## Task requirements
Using the records below, transcribe word for word the stretch from the line that contains "offset of the" through the line that contains "def Obligations.FloorThresholdIsAPatternBoundary : Prop", both end lines included, and nothing else.

## Dataset entries
____
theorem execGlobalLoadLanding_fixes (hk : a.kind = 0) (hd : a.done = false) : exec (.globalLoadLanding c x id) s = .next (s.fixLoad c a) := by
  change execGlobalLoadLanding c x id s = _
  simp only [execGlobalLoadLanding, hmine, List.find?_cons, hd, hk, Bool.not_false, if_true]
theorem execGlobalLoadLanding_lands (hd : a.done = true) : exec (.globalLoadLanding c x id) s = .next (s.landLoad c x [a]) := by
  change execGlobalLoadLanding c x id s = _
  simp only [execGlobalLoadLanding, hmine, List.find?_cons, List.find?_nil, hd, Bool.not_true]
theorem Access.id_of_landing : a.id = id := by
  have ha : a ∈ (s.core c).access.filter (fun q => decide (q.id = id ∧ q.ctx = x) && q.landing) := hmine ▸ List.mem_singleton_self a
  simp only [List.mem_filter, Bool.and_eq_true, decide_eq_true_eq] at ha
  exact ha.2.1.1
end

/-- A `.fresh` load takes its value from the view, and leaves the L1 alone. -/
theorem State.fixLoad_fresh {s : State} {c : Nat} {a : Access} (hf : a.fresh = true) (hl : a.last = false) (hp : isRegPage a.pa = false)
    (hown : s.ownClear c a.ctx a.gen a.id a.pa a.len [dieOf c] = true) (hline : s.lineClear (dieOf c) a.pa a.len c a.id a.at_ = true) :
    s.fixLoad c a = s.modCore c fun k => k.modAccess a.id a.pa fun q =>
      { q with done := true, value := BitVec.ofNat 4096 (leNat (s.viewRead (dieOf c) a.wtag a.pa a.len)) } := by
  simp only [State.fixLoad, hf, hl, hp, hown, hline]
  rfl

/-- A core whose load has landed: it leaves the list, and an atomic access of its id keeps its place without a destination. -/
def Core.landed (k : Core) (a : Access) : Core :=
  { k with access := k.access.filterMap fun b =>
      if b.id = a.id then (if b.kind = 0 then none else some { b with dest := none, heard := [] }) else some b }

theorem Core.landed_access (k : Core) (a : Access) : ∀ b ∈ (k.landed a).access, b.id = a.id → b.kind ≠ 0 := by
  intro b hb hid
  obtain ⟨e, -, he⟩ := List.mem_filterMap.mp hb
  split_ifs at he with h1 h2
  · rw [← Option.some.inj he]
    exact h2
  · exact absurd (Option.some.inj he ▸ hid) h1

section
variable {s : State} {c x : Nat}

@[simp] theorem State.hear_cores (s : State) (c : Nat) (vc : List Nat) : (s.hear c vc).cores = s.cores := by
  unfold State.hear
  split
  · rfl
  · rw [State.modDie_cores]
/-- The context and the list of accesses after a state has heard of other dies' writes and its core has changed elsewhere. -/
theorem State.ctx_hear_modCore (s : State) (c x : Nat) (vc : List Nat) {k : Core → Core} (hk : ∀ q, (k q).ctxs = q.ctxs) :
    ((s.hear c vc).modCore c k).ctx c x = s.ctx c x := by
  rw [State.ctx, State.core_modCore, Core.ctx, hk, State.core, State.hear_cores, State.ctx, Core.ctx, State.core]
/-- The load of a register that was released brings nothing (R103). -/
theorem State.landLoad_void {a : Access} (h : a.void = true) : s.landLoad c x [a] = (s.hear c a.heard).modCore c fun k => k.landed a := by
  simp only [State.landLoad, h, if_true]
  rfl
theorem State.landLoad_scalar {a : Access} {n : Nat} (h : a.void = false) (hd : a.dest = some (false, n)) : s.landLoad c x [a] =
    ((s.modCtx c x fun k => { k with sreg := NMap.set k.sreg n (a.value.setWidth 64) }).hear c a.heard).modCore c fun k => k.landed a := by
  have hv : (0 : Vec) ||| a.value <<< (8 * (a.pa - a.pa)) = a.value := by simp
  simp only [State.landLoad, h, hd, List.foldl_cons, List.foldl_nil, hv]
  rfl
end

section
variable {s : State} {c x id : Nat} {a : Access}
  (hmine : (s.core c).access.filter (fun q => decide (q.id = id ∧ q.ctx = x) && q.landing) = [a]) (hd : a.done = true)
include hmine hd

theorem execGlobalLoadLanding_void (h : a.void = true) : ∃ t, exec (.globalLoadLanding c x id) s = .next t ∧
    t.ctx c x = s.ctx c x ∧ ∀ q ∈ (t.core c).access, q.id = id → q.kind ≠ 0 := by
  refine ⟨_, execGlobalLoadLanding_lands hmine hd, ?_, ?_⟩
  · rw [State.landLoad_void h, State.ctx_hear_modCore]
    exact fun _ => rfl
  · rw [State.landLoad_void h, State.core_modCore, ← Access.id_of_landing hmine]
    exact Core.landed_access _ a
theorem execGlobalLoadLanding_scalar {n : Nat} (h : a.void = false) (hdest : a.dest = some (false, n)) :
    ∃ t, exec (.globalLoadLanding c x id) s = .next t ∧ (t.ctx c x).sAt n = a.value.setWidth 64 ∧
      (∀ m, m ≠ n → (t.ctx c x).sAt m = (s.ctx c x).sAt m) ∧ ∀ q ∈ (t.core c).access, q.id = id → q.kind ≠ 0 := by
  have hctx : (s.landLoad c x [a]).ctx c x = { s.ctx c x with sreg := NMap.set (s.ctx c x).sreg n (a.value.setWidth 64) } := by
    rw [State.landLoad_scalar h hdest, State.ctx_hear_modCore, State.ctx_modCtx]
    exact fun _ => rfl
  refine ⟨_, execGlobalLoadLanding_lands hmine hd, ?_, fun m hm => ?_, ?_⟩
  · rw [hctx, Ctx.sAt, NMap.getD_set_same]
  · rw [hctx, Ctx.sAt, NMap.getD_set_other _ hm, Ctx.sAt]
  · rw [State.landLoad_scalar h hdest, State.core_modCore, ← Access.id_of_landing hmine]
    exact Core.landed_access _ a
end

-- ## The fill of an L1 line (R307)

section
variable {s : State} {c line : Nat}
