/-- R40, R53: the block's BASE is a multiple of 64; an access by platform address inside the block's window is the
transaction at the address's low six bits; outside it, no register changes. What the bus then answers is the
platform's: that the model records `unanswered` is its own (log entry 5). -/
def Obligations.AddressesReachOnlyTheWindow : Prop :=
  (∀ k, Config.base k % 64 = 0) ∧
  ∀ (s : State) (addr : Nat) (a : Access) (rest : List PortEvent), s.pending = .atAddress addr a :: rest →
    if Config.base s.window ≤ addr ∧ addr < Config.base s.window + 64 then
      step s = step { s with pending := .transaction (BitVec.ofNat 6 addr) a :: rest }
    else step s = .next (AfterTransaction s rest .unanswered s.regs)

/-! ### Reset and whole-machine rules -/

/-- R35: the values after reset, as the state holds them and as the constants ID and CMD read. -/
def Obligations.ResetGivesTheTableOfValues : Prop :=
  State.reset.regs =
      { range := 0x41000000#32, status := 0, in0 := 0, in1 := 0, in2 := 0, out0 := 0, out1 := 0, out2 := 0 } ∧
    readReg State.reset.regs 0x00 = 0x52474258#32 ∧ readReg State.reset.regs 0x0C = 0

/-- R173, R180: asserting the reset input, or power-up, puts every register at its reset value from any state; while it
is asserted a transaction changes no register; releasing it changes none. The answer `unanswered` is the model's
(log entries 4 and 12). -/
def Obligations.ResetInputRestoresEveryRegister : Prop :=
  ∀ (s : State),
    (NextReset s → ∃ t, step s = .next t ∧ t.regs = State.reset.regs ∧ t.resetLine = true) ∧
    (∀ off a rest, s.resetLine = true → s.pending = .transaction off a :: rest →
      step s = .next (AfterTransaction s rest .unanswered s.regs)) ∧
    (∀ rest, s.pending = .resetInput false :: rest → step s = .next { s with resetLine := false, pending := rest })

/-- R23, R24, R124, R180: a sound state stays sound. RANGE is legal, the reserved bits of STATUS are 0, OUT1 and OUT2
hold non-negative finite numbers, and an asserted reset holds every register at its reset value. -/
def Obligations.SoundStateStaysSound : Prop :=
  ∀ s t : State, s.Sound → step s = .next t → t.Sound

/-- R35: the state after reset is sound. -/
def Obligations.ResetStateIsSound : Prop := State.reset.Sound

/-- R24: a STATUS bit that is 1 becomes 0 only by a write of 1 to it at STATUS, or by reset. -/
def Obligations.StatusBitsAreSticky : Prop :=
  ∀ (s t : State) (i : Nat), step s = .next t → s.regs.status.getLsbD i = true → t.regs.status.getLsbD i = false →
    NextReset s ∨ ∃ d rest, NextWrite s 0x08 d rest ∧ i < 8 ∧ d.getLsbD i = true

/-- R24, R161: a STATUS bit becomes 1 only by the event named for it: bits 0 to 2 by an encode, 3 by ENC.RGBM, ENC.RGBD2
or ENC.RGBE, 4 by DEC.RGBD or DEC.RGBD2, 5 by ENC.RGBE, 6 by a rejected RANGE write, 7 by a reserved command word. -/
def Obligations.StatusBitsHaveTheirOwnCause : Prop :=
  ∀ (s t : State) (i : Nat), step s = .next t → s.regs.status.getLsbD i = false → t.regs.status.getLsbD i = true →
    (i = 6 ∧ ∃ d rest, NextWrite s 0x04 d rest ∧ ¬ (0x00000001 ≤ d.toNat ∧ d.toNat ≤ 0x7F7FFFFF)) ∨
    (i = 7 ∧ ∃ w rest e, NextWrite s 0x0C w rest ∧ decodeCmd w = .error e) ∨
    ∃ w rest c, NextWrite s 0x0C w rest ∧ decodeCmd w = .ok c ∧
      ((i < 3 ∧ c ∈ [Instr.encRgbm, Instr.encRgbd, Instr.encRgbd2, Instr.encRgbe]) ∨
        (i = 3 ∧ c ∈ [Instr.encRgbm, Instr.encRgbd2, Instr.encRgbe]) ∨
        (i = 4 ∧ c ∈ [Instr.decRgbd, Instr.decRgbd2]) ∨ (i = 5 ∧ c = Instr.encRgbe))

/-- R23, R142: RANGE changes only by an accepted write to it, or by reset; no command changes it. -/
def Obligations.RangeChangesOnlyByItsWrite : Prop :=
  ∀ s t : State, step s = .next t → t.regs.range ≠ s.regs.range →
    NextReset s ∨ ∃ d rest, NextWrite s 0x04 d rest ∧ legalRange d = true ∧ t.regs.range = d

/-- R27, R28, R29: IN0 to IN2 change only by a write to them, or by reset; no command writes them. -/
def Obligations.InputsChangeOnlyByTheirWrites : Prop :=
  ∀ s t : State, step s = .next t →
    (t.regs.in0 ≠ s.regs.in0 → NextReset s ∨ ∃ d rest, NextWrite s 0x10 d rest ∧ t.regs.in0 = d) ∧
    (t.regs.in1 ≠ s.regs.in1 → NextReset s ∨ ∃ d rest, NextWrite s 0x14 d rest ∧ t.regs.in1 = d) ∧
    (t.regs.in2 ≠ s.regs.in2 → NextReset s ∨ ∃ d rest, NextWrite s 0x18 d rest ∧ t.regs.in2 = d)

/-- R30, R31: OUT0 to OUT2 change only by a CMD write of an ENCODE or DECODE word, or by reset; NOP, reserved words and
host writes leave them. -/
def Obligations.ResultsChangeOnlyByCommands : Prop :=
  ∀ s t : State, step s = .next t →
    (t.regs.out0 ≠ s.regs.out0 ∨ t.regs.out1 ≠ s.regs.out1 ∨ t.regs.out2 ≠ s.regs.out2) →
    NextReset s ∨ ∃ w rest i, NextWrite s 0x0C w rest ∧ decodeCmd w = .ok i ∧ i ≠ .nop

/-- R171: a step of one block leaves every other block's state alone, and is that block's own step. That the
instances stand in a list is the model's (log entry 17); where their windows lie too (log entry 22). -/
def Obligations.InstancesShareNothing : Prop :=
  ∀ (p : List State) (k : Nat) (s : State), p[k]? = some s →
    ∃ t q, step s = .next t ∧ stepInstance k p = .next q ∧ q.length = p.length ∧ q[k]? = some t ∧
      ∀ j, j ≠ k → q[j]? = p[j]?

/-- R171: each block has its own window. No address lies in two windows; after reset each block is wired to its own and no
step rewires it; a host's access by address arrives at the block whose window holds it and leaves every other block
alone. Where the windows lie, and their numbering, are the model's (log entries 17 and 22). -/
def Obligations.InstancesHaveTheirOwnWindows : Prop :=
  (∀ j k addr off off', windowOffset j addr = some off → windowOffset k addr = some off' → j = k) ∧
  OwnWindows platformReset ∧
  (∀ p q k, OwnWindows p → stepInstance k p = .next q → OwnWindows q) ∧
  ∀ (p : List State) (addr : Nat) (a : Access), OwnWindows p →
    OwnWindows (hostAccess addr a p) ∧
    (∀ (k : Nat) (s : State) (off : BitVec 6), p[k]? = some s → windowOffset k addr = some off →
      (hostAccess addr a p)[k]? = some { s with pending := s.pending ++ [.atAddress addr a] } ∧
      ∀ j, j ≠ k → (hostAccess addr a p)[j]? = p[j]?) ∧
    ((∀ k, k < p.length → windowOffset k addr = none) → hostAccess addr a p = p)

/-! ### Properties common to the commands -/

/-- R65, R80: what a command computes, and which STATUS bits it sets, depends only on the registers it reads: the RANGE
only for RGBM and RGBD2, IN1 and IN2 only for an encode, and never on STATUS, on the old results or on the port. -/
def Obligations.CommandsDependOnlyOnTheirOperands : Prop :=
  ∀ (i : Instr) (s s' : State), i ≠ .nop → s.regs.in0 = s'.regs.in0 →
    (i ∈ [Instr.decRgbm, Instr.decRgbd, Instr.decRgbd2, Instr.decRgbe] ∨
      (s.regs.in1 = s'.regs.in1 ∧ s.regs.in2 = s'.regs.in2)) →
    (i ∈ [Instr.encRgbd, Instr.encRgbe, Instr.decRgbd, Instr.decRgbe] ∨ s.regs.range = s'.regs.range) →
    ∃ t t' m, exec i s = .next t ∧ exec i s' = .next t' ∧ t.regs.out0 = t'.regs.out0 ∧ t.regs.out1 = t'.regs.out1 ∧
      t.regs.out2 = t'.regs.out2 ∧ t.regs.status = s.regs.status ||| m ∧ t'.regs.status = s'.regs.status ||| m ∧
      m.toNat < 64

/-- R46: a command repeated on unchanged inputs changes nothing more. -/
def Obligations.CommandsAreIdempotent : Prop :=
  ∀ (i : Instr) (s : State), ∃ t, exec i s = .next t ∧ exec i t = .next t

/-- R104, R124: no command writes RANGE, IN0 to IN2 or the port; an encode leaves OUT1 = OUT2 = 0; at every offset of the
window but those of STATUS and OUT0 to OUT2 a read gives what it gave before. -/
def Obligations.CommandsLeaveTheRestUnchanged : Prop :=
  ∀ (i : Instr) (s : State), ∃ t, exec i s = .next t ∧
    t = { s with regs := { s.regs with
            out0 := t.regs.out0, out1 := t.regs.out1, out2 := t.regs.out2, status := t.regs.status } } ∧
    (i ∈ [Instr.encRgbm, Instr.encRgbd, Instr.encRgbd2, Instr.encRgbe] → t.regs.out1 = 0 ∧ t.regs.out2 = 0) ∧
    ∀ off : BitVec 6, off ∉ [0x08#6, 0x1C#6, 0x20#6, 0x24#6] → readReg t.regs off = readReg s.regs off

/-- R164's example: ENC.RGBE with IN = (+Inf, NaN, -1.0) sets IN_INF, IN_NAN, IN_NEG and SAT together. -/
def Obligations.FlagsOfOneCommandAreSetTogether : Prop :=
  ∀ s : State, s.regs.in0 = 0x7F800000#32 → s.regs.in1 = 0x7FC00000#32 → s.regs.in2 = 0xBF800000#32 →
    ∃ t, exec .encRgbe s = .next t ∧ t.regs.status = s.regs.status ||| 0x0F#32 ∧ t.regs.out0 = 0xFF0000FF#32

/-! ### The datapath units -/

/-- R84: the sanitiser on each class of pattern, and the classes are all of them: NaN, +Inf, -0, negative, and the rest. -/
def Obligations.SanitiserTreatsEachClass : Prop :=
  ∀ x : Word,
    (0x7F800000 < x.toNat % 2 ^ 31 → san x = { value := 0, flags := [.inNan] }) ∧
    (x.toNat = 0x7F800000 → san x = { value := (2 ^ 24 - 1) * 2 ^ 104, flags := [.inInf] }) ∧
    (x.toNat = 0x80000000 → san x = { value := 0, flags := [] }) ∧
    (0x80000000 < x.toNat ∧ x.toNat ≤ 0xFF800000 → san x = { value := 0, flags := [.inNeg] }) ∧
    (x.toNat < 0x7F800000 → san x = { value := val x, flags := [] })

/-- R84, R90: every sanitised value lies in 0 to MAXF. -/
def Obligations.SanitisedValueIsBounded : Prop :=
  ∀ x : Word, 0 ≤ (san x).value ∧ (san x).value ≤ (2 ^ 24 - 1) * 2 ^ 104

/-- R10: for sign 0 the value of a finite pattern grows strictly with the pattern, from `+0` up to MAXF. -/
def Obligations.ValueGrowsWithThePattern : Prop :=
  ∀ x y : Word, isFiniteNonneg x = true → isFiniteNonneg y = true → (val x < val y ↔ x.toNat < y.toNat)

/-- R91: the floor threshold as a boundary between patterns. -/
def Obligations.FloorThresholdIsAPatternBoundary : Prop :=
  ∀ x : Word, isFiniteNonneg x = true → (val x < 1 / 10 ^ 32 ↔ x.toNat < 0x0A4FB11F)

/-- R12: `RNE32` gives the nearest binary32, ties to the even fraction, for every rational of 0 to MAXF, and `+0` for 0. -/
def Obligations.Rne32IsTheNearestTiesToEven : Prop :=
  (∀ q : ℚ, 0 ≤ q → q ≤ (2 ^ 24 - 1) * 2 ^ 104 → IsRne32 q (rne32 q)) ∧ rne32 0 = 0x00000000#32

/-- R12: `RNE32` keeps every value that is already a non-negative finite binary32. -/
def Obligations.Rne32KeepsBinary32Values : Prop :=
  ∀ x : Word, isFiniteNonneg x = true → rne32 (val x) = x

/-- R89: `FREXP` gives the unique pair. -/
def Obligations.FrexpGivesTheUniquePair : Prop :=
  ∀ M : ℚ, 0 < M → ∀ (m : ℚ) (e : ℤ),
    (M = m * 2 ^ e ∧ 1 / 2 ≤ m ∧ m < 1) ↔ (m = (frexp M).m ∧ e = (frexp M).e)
____
## Expected answer
/-- R104, R124: no command writes RANGE, IN0 to IN2 or the port; an encode leaves OUT1 = OUT2 = 0; at every offset of the
window but those of STATUS and OUT0 to OUT2 a read gives what it gave before. -/
def Obligations.CommandsLeaveTheRestUnchanged : Prop :=
  ∀ (i : Instr) (s : State), ∃ t, exec i s = .next t ∧
    t = { s with regs := { s.regs with
            out0 := t.regs.out0, out1 := t.regs.out1, out2 := t.regs.out2, status := t.regs.status } } ∧
    (i ∈ [Instr.encRgbm, Instr.encRgbd, Instr.encRgbd2, Instr.encRgbe] → t.regs.out1 = 0 ∧ t.regs.out2 = 0) ∧
    ∀ off : BitVec 6, off ∉ [0x08#6, 0x1C#6, 0x20#6, 0x24#6] → readReg t.regs off = readReg s.regs off

/-- R164's example: ENC.RGBE with IN = (+Inf, NaN, -1.0) sets IN_INF, IN_NAN, IN_NEG and SAT together. -/
def Obligations.FlagsOfOneCommandAreSetTogether : Prop :=
  ∀ s : State, s.regs.in0 = 0x7F800000#32 → s.regs.in1 = 0x7FC00000#32 → s.regs.in2 = 0xBF800000#32 →
    ∃ t, exec .encRgbe s = .next t ∧ t.regs.status = s.regs.status ||| 0x0F#32 ∧ t.regs.out0 = 0xFF0000FF#32

/-! ### The datapath units -/

/-- R84: the sanitiser on each class of pattern, and the classes are all of them: NaN, +Inf, -0, negative, and the rest. -/
def Obligations.SanitiserTreatsEachClass : Prop :=
  ∀ x : Word,
    (0x7F800000 < x.toNat % 2 ^ 31 → san x = { value := 0, flags := [.inNan] }) ∧
    (x.toNat = 0x7F800000 → san x = { value := (2 ^ 24 - 1) * 2 ^ 104, flags := [.inInf] }) ∧
    (x.toNat = 0x80000000 → san x = { value := 0, flags := [] }) ∧
    (0x80000000 < x.toNat ∧ x.toNat ≤ 0xFF800000 → san x = { value := 0, flags := [.inNeg] }) ∧
    (x.toNat < 0x7F800000 → san x = { value := val x, flags := [] })

/-- R84, R90: every sanitised value lies in 0 to MAXF. -/
def Obligations.SanitisedValueIsBounded : Prop :=
  ∀ x : Word, 0 ≤ (san x).value ∧ (san x).value ≤ (2 ^ 24 - 1) * 2 ^ 104

/-- R10: for sign 0 the value of a finite pattern grows strictly with the pattern, from `+0` up to MAXF. -/
def Obligations.ValueGrowsWithThePattern : Prop :=
  ∀ x y : Word, isFiniteNonneg x = true → isFiniteNonneg y = true → (val x < val y ↔ x.toNat < y.toNat)

/-- R91: the floor threshold as a boundary between patterns. -/
def Obligations.FloorThresholdIsAPatternBoundary : Prop :=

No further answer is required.